Ballow et al. reported an upper CI of ≤ 30.3% for the unadjusted percent of infusions with a non-treatment-related infusional AE [19]. In the study of Melamed et al., 97 (26.4%) of the 368 total infusions were associated with an AE up to 72 h after the infusion (regardless of causality) [20] with an upper 95% CI of 0.304 (30.4%). In contrast, the upper limit of the 1-sided 95% CI in pediatric patients was only 14.5% in our trial. Twenty-eight of 260 infusions (10.8%) were associated with infusional AEs without meaningful differences between the age groups.

The rate of ADRs was equivalent or significantly lower compared with other pediatric trials (Table 7). Headache was the only ADR observed with a frequency of > 5%, beside the extra dose administration, which was unintentionally but documented as an AE.

Seven of the 18 children achieved maximum infusion rates of > 4.0 mL/kg/h, 3 of them 8 mL/kg/h (Table 4). These were well tolerated, with no AE occurring during infusion. This illustrates that an individualized approach to high infusion rates is also the tool of choice in pediatric patients. No pediatric patient required a premedication. Although practice varies among countries, patients are often premedicated with antihistamines, antipyretics, and/or steroids to avoid adverse events (AEs) occurring in conjunction with the infusion of IVIg products.
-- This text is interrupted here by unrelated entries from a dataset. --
-- ==== Sys2Proof/Laws/FootCalhorn.lean ====
section
/-!
SUPPORT. Footprints of the operations of Machine/Calhorn.lean.
-/

set_option Elab.async false

set_option linter.all false

set_option maxRecDepth 4000

namespace Sys2Proof.Machine

theorem foot_alu {m : Nat} {z t : State} (hs : 0x72280100a4ef4f88 ||| m = m) (h : Foot m z t) (a0 : _) (a1 : _) (a2 : _) (a3 : _) (a4 : _) :
    Foot m z (State.alu a0 a1 a2 a3 a4 t) := by
  refine Foot.step (m := 0x72280100a4ef4f88) ?_ hs h
  clear h hs
  have h := Foot.refl 0x72280100a4ef4f88 t
  unfold State.alu
  repeat' first
    | with_reducible assumption
    | (intro x; first | clear_value x | skip)
    | lift_lets
    | with_reducible refine foot_simple rfl ?_ ..
    | split
    | dsimp only

theorem foot_aluSat {m : Nat} {z t : State} (hs : 0x72280100a4ef4f88 ||| m = m) (h : Foot m z t) (a0 : _) (a1 : _) (a2 : _) (a3 : _) (a4 : _) :
    Foot m z (State.aluSat a0 a1 a2 a3 a4 t) := by
  refine Foot.step (m := 0x72280100a4ef4f88) ?_ hs h
  clear h hs
  have h := Foot.refl 0x72280100a4ef4f88 t
  unfold State.aluSat
  repeat' first
    | with_reducible assumption
    | (intro x; first | clear_value x | skip)
    | lift_lets
    | with_reducible refine foot_simple rfl ?_ ..
    | split
    | dsimp only

theorem foot_aluDiv {m : Nat} {z t : State} (hs : 0x72280100a4ef4f88 ||| m = m) (h : Foot m z t) (a0 : _) (a1 : _) (a2 : _) (a3 : _) (a4 : _) (a5 : _) :
    Foot m z (State.aluDiv a0 a1 a2 a3 a4 a5 t) := by
  refine Foot.step (m := 0x72280100a4ef4f88) ?_ hs h
  clear h hs
  have h := Foot.refl 0x72280100a4ef4f88 t
  unfold State.aluDiv
  repeat' first
    | with_reducible assumption
    | (intro x; first | clear_value x | skip)
    | lift_lets
    | with_reducible refine foot_modCore rfl ?_ ..
    | with_reducible refine foot_exception rfl ?_ ..
    | with_reducible refine foot_instr rfl (fun _ _ _ => ?_) ?_ ..
    | with_reducible apply Foot.ite
    | split
    | dsimp only

theorem foot_aluMac {m : Nat} {z t : State} (hs : 0x72280100a4ef4f88 ||| m = m) (h : Foot m z t) (a0 : _) (a1 : _) (a2 : _) (a3 : _) (a4 : _) (a5 : _) (a6 : _) :
    Foot m z (State.aluMac a0 a1 a2 a3 a4 a5 a6 t) := by
  refine Foot.step (m := 0x72280100a4ef4f88) ?_ hs h
  clear h hs
  have h := Foot.refl 0x72280100a4ef4f88 t
  unfold State.aluMac
  repeat' first
    | with_reducible assumption
    | (intro x; first | clear_value x | skip)
    | lift_lets
    | with_reducible refine foot_pairInstr rfl ?_ ..
    | split
    | dsimp only

theorem foot_aluRnd {m : Nat} {z t : State} (hs : 0x72280100a4ef4f88 ||| m = m) (h : Foot m z t) (a0 : _) (a1 : _) (a2 : _) (a3 : _) (a4 : _) (a5 : _) :
    Foot m z (State.aluRnd a0 a1 a2 a3 a4 a5 t) := by
  refine Foot.step (m := 0x72280100a4ef4f88) ?_ hs h
  clear h hs
  have h := Foot.refl 0x72280100a4ef4f88 t
  unfold State.aluRnd
  repeat' first
    | with_reducible assumption
    | (intro x; first | clear_value x | skip)
    | lift_lets
    | with_reducible refine foot_pairInstr rfl ?_ ..
    | split
    | dsimp only

theorem foot_execAdd {m : Nat} {z t : State} (hs : 0x72280100a4ef4f88 ||| m = m) (h : Foot m z t) (a0 : _) (a1 : _) (a2 : _) (a3 : _) :
    OutFoot m z (execAdd a0 a1 a2 a3 t) := by
  refine OutFoot.step (m := 0x72280100a4ef4f88) ?_ hs h
  clear h hs
  have h := Foot.refl 0x72280100a4ef4f88 t
  unfold execAdd
  repeat' first
    | with_reducible assumption
    | (intro x; first | clear_value x | skip)
    | lift_lets
    | with_reducible refine foot_alu rfl ?_ ..
    | with_reducible refine OutFoot.next ?_
    | split
    | dsimp only

theorem foot_execSub {m : Nat} {z t : State} (hs : 0x72280100a4ef4f88 ||| m = m) (h : Foot m z t) (a0 : _) (a1 : _) (a2 : _) (a3 : _) :
    OutFoot m z (execSub a0 a1 a2 a3 t) := by
  refine OutFoot.step (m := 0x72280100a4ef4f88) ?_ hs h
  clear h hs
  have h := Foot.refl 0x72280100a4ef4f88 t
  unfold execSub
  repeat' first
    | with_reducible assumption
    | (intro x; first | clear_value x | skip)
    | lift_lets
    | with_reducible refine foot_alu rfl ?_ ..
    | with_reducible refine OutFoot.next ?_
    | split
    | dsimp only

theorem foot_execAnd {m : Nat} {z t : State} (hs : 0x72280100a4ef4f88 ||| m = m) (h : Foot m z t) (a0 : _) (a1 : _) (a2 : _) (a3 : _) :
    OutFoot m z (execAnd a0 a1 a2 a3 t) := by
  refine OutFoot.step (m := 0x72280100a4ef4f88) ?_ hs h
  clear h hs
  have h := Foot.refl 0x72280100a4ef4f88 t
  unfold execAnd
  repeat' first
    | with_reducible assumption
    | (intro x; first | clear_value x | skip)
    | lift_lets
    | with_reducible refine foot_alu rfl ?_ ..
    | with_reducible refine OutFoot.next ?_
    | split
    | dsimp only

theorem foot_execOr {m : Nat} {z t : State} (hs : 0x72280100a4ef4f88 ||| m = m) (h : Foot m z t) (a0 : _) (a1 : _) (a2 : _) (a3 : _) :
    OutFoot m z (execOr a0 a1 a2 a3 t) := by
  refine OutFoot.step (m := 0x72280100a4ef4f88) ?_ hs h
  clear h hs
  have h := Foot.refl 0x72280100a4ef4f88 t
  unfold execOr
  repeat' first
    | with_reducible assumption
    | (intro x; first | clear_value x | skip)
    | lift_lets
    | with_reducible refine foot_alu rfl ?_ ..
    | with_reducible refine OutFoot.next ?_
    | split
    | dsimp only

theorem foot_execXor {m : Nat} {z t : State} (hs : 0x72280100a4ef4f88 ||| m = m) (h : Foot m z t) (a0 : _) (a1 : _) (a2 : _) (a3 : _) :
    OutFoot m z (execXor a0 a1 a2 a3 t) := by
  refine OutFoot.step (m := 0x72280100a4ef4f88) ?_ hs h
  clear h hs
  have h := Foot.refl 0x72280100a4ef4f88 t
  unfold execXor
  repeat' first
    | with_reducible assumption
    | (intro x; first | clear_value x | skip)
    | lift_lets
    | with_reducible refine foot_alu rfl ?_ ..
    | with_reducible refine OutFoot.next ?_
    | split
    | dsimp only

theorem foot_execShl {m : Nat} {z t : State} (hs : 0x72280100a4ef4f88 ||| m = m) (h : Foot m z t) (a0 : _) (a1 : _) (a2 : _) (a3 : _) :
    OutFoot m z (execShl a0 a1 a2 a3 t) := by
  refine OutFoot.step (m := 0x72280100a4ef4f88) ?_ hs h
  clear h hs
  have h := Foot.refl 0x72280100a4ef4f88 t
  unfold execShl
  repeat' first
    | with_reducible assumption
    | (intro x; first | clear_value x | skip)
    | lift_lets
    | with_reducible refine foot_alu rfl ?_ ..
    | with_reducible refine OutFoot.next ?_
    | split
    | dsimp only

theorem foot_execShr {m : Nat} {z t : State} (hs : 0x72280100a4ef4f88 ||| m = m) (h : Foot m z t) (a0 : _) (a1 : _) (a2 : _) (a3 : _) :
    OutFoot m z (execShr a0 a1 a2 a3 t) := by
  refine OutFoot.step (m := 0x72280100a4ef4f88) ?_ hs h
  clear h hs
  have h := Foot.refl 0x72280100a4ef4f88 t
  unfold execShr
  repeat' first
    | with_reducible assumption
    | (intro x; first | clear_value x | skip)
    | lift_lets
    | with_reducible refine foot_alu rfl ?_ ..
    | with_reducible refine OutFoot.next ?_
    | split
    | dsimp only

theorem foot_execSra {m : Nat} {z t : State} (hs : 0x72280100a4ef4f88 ||| m = m) (h : Foot m z t) (a0 : _) (a1 : _) (a2 : _) (a3 : _) :
    OutFoot m z (execSra a0 a1 a2 a3 t) := by
  refine OutFoot.step (m := 0x72280100a4ef4f88) ?_ hs h
  clear h hs
  have h := Foot.refl 0x72280100a4ef4f88 t
  unfold execSra
  repeat' first
    | with_reducible assumption
    | (intro x; first | clear_value x | skip)
    | lift_lets
    | with_reducible refine foot_alu rfl ?_ ..
    | with_reducible refine OutFoot.next ?_
    | split
    | dsimp only

theorem foot_execSlt {m : Nat} {z t : State} (hs : 0x72280100a4ef4f88 ||| m = m) (h : Foot m z t) (a0 : _) (a1 : _) (a2 : _) (a3 : _) :
    OutFoot m z (execSlt a0 a1 a2 a3 t) := by
  refine OutFoot.step (m := 0x72280100a4ef4f88) ?_ hs h
  clear h hs
  have h := Foot.refl 0x72280100a4ef4f88 t
  unfold execSlt
  repeat' first
    | with_reducible assumption
    | (intro x; first | clear_value x | skip)
    | lift_lets
    | with_reducible refine foot_alu rfl ?_ ..
    | with_reducible refine OutFoot.next ?_
    | split
    | dsimp only

theorem foot_execSltu {m : Nat} {z t : State} (hs : 0x72280100a4ef4f88 ||| m = m) (h : Foot m z t) (a0 : _) (a1 : _) (a2 : _) (a3 : _) :
    OutFoot m z (execSltu a0 a1 a2 a3 t) := by
  refine OutFoot.step (m := 0x72280100a4ef4f88) ?_ hs h
  clear h hs
  have h := Foot.refl 0x72280100a4ef4f88 t
  unfold execSltu
  repeat' first
    | with_reducible assumption
    | (intro x; first | clear_value x | skip)
    | lift_lets
    | with_reducible refine foot_alu rfl ?_ ..
    | with_reducible refine OutFoot.next ?_
    | split
    | dsimp only

theorem foot_execMin {m : Nat} {z t : State} (hs : 0x72280100a4ef4f88 ||| m = m) (h : Foot m z t) (a0 : _) (a1 : _) (a2 : _) (a3 : _) :
    OutFoot m z (execMin a0 a1 a2 a3 t) := by
  refine OutFoot.step (m := 0x72280100a4ef4f88) ?_ hs h
  clear h hs
  have h := Foot.refl 0x72280100a4ef4f88 t
  unfold execMin
  repeat' first
    | with_reducible assumption
    | (intro x; first | clear_value x | skip)
    | lift_lets
    | with_reducible refine foot_alu rfl ?_ ..
    | with_reducible refine OutFoot.next ?_
    | split
    | dsimp only

theorem foot_execMax {m : Nat} {z t : State} (hs : 0x72280100a4ef4f88 ||| m = m) (h : Foot m z t) (a0 : _) (a1 : _) (a2 : _) (a3 : _) :
    OutFoot m z (execMax a0 a1 a2 a3 t) := by
  refine OutFoot.step (m := 0x72280100a4ef4f88) ?_ hs h
  clear h hs
  have h := Foot.refl 0x72280100a4ef4f88 t
  unfold execMax
  repeat' first
    | with_reducible assumption
    | (intro x; first | clear_value x | skip)
    | lift_lets
    | with_reducible refine foot_alu rfl ?_ ..
    | with_reducible refine OutFoot.next ?_
    | split
    | dsimp only

theorem foot_execAdds {m : Nat} {z t : State} (hs : 0x72280100a4ef4f88 ||| m = m) (h : Foot m z t) (a0 : _) (a1 : _) (a2 : _) (a3 : _) :
    OutFoot m z (execAdds a0 a1 a2 a3 t) := by
  refine OutFoot.step (m := 0x72280100a4ef4f88) ?_ hs h
  clear h hs
  have h := Foot.refl 0x72280100a4ef4f88 t
  unfold execAdds
  repeat' first
    | with_reducible assumption
    | (intro x; first | clear_value x | skip)
    | lift_lets
    | with_reducible refine foot_aluSat rfl ?_ ..
    | with_reducible refine OutFoot.next ?_
    | split
    | dsimp only

theorem foot_execSubs {m : Nat} {z t : State} (hs : 0x72280100a4ef4f88 ||| m = m) (h : Foot m z t) (a0 : _) (a1 : _) (a2 : _) (a3 : _) :
    OutFoot m z (execSubs a0 a1 a2 a3 t) := by
  refine OutFoot.step (m := 0x72280100a4ef4f88) ?_ hs h
  clear h hs
  have h := Foot.refl 0x72280100a4ef4f88 t
  unfold execSubs
  repeat' first
    | with_reducible assumption
    | (intro x; first | clear_value x | skip)
    | lift_lets
    | with_reducible refine foot_aluSat rfl ?_ ..
    | with_reducible refine OutFoot.next ?_
    | split
    | dsimp only

theorem foot_execCmp {m : Nat} {z t : State} (hs : 0x72280100a4ef4f88 ||| m = m) (h : Foot m z t) (a0 : _) (a1 : _) (a2 : _) :
    OutFoot m z (execCmp a0 a1 a2 t) := by
  refine OutFoot.step (m := 0x72280100a4ef4f88) ?_ hs h
  clear h hs
  have h := Foot.refl 0x72280100a4ef4f88 t
  unfold execCmp
  repeat' first
    | with_reducible assumption
    | (intro x; first | clear_value x | skip)
    | lift_lets
    | with_reducible refine foot_simple rfl ?_ ..
    | with_reducible refine OutFoot.next ?_
    | split
    | dsimp only

theorem foot_execTst {m : Nat} {z t : State} (hs : 0x72280100a4ef4f88 ||| m = m) (h : Foot m z t) (a0 : _) (a1 : _) (a2 : _) :
    OutFoot m z (execTst a0 a1 a2 t) := by
  refine OutFoot.step (m := 0x72280100a4ef4f88) ?_ hs h
  clear h hs
  have h := Foot.refl 0x72280100a4ef4f88 t
  unfold execTst
  repeat' first
    | with_reducible assumption
    | (intro x; first | clear_value x | skip)
    | lift_lets
    | with_reducible refine foot_simple rfl ?_ ..
    | with_reducible refine OutFoot.next ?_
    | split
    | dsimp only

theorem foot_execMul {m : Nat} {z t : State} (hs : 0x72280100a4ef4f88 ||| m = m) (h : Foot m z t) (a0 : _) (a1 : _) (a2 : _) (a3 : _) :
    OutFoot m z (execMul a0 a1 a2 a3 t) := by
  refine OutFoot.step (m := 0x72280100a4ef4f88) ?_ hs h
  clear h hs
  have h := Foot.refl 0x72280100a4ef4f88 t
  unfold execMul
  repeat' first
    | with_reducible assumption
    | (intro x; first | clear_value x | skip)
    | lift_lets
    | with_reducible refine foot_alu rfl ?_ ..
    | with_reducible refine OutFoot.next ?_
    | split
    | dsimp only

theorem foot_execMulh {m : Nat} {z t : State} (hs : 0x72280100a4ef4f88 ||| m = m) (h : Foot m z t) (a0 : _) (a1 : _) (a2 : _) (a3 : _) :
    OutFoot m z (execMulh a0 a1 a2 a3 t) := by
  refine OutFoot.step (m := 0x72280100a4ef4f88) ?_ hs h
  clear h hs
  have h := Foot.refl 0x72280100a4ef4f88 t
  unfold execMulh
  repeat' first
    | with_reducible assumption
    | (intro x; first | clear_value x | skip)
    | lift_lets
    | with_reducible refine foot_alu rfl ?_ ..
    | with_reducible refine OutFoot.next ?_
    | split
    | dsimp only

theorem foot_execMulhu {m : Nat} {z t : State} (hs : 0x72280100a4ef4f88 ||| m = m) (h : Foot m z t) (a0 : _) (a1 : _) (a2 : _) (a3 : _) :
    OutFoot m z (execMulhu a0 a1 a2 a3 t) := by
  refine OutFoot.step (m := 0x72280100a4ef4f88) ?_ hs h
  clear h hs
  have h := Foot.refl 0x72280100a4ef4f88 t
  unfold execMulhu
  repeat' first
    | with_reducible assumption
    | (intro x; first | clear_value x | skip)
    | lift_lets
    | with_reducible refine foot_alu rfl ?_ ..
    | with_reducible refine OutFoot.next ?_
    | split
    | dsimp only

theorem foot_execDiv {m : Nat} {z t : State} (hs : 0x72280100a4ef4f88 ||| m = m) (h : Foot m z t) (a0 : _) (a1 : _) (a2 : _) (a3 : _) :
    OutFoot m z (execDiv a0 a1 a2 a3 t) := by
  refine OutFoot.step (m := 0x72280100a4ef4f88) ?_ hs h
  clear h hs
  have h := Foot.refl 0x72280100a4ef4f88 t
  unfold execDiv
  repeat' first
    | with_reducible assumption
    | (intro x; first | clear_value x | skip)
    | lift_lets
    | with_reducible refine foot_aluDiv rfl ?_ ..
    | with_reducible refine OutFoot.next ?_
    | split
    | dsimp only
The PK data of BT595 are in line with the well-characterized PK profile of other licensed IVIg products showing a long terminal half-life (> 20 days) and a low clearance. Although the number of pediatric subjects in the PK subset was low (in total 9 subjects), PK of IgG in children and adults can be considered similar [21].

This is not the first IVIg trial that struggled to enroll (very) young subjects resulting in delays and increased costs. However, our results confirm clinical experience that IVIg have equal properties and effects in children and adults. Given the difficulties in recruitment, it should be reconsidered whether a minimum number of children are really necessary and whether regulatory requirements may be unethical.

BT595 was well tolerated in all age groups assessed, with no clinically relevant differences in safety parameters between adults or different age groups of pediatric patients. The trial did not raise any safety concerns.

Conclusions

In summary, the results of the trial demonstrate that BT595 is highly effective as a replacement therapy for pediatric PID patients in reducing the SBI rate and in preventing infections. Pediatric patients achieved similar efficacy and PK outcomes as adults. BT595 is therefore an effective, convenient, well-tolerated, and safe treatment option for children with PID who require prophylactic IVIg treatment.

Data Availablity

All data and materials were filed in the Trial Master File and the Investigators’ Site Files.